_DESCRIPTION OF THE TASK_
Once the line containing "an image. -/" is found in the entries below, restate it and each following line word for word, stopping after the line containing "def ringBytes (ftype".

(Stored data entries)

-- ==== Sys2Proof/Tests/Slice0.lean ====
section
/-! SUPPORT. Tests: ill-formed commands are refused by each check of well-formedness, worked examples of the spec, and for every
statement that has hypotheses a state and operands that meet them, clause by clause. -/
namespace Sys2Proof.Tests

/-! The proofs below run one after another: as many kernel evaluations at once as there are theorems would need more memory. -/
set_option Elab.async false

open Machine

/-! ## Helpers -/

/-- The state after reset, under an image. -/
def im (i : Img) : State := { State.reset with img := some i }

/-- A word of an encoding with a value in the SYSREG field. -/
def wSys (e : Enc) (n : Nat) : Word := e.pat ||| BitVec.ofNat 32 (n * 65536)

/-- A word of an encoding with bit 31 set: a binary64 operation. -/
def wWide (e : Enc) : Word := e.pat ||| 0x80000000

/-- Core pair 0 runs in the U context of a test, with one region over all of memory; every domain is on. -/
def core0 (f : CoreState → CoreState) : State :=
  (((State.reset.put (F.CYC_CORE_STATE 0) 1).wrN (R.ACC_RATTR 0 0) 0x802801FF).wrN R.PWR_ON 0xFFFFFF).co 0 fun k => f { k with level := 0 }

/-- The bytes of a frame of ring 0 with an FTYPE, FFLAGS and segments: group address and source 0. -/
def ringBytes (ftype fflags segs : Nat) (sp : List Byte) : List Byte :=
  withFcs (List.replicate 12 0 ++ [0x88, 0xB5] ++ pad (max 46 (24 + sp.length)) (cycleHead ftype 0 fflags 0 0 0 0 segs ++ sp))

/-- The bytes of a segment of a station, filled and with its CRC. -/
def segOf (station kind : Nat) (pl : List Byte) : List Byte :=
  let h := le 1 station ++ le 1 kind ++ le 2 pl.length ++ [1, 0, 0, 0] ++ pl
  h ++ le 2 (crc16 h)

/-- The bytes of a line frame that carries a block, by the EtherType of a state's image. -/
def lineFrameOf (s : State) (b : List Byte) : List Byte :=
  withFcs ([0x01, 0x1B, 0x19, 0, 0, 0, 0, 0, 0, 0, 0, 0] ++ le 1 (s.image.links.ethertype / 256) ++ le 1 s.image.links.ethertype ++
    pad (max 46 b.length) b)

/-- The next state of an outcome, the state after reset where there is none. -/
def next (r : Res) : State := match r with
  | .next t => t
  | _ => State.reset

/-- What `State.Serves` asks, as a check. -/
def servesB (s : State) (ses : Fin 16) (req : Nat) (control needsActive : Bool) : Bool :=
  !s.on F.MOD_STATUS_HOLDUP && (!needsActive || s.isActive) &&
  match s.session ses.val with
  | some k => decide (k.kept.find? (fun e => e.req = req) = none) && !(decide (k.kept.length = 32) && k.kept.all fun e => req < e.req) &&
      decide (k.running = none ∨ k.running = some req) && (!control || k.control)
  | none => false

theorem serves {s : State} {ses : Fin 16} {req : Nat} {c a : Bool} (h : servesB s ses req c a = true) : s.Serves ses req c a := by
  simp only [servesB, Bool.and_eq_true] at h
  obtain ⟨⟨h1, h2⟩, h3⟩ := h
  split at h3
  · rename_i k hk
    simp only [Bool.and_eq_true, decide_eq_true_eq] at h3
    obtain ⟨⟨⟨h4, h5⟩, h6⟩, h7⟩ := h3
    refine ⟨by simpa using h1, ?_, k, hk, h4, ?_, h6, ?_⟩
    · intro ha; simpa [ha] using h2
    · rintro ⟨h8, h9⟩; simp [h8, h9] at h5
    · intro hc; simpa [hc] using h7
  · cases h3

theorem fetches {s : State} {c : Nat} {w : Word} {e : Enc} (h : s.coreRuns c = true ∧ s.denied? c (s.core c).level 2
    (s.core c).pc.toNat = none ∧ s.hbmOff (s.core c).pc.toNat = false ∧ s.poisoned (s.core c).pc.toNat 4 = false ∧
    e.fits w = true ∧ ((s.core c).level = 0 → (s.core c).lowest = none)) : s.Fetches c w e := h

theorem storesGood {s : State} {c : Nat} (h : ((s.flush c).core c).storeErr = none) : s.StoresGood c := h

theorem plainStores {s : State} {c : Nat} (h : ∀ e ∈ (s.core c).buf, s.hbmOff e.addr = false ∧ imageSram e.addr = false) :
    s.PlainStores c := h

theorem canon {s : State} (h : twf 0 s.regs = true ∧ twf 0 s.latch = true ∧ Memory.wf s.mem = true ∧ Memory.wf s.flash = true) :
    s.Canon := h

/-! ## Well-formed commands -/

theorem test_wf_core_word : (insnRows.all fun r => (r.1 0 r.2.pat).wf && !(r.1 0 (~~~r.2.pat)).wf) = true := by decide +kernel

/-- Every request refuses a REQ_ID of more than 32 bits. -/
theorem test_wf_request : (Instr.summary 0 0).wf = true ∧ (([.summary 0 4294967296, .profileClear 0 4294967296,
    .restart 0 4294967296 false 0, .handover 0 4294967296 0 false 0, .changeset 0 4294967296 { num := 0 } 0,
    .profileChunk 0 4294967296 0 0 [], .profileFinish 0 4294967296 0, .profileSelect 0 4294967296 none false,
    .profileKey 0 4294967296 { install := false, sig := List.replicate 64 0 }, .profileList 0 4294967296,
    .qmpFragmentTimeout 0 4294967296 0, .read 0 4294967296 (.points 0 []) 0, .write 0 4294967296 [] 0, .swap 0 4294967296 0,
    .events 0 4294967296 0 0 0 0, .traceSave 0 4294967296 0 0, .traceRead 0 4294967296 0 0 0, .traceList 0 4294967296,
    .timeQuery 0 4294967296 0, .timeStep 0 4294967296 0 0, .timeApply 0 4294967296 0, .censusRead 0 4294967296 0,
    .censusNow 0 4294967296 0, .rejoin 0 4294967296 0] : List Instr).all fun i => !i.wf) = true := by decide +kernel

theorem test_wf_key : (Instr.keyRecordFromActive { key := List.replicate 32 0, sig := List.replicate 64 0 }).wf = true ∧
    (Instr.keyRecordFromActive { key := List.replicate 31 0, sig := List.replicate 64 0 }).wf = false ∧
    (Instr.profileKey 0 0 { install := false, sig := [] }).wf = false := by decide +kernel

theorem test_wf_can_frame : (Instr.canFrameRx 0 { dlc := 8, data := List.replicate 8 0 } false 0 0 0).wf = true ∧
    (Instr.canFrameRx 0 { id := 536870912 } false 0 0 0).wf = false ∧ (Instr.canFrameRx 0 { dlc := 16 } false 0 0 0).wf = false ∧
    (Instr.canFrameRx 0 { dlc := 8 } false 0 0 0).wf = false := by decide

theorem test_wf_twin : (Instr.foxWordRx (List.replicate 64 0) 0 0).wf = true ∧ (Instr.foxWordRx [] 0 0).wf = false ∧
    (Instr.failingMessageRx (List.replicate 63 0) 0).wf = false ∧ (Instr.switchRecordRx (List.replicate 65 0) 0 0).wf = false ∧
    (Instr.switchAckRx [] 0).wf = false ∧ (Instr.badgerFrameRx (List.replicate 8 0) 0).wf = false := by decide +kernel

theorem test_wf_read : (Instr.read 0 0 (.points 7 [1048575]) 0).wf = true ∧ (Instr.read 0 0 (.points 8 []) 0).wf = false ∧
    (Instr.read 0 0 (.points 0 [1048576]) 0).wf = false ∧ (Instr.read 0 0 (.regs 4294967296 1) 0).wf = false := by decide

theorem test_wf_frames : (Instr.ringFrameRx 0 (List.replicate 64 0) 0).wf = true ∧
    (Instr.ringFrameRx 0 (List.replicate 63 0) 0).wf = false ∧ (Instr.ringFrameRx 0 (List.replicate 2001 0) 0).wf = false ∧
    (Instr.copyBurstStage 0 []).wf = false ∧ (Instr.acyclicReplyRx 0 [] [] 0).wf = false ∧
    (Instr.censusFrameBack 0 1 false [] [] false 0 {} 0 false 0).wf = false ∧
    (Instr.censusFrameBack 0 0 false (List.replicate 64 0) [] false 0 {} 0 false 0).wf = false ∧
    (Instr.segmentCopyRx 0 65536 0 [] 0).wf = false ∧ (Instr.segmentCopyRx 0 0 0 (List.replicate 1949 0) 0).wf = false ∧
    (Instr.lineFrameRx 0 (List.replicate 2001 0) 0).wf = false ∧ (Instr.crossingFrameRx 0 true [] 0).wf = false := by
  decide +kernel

_RESPONSE TO THE TASK_
/-- The state after reset, under an image. -/
def im (i : Img) : State := { State.reset with img := some i }

/-- A word of an encoding with a value in the SYSREG field. -/
def wSys (e : Enc) (n : Nat) : Word := e.pat ||| BitVec.ofNat 32 (n * 65536)

/-- A word of an encoding with bit 31 set: a binary64 operation. -/
def wWide (e : Enc) : Word := e.pat ||| 0x80000000

/-- Core pair 0 runs in the U context of a test, with one region over all of memory; every domain is on. -/
def core0 (f : CoreState → CoreState) : State :=
  (((State.reset.put (F.CYC_CORE_STATE 0) 1).wrN (R.ACC_RATTR 0 0) 0x802801FF).wrN R.PWR_ON 0xFFFFFF).co 0 fun k => f { k with level := 0 }

/-- The bytes of a frame of ring 0 with an FTYPE, FFLAGS and segments: group address and source 0. -/
def ringBytes (ftype fflags segs : Nat) (sp : List Byte) : List Byte :=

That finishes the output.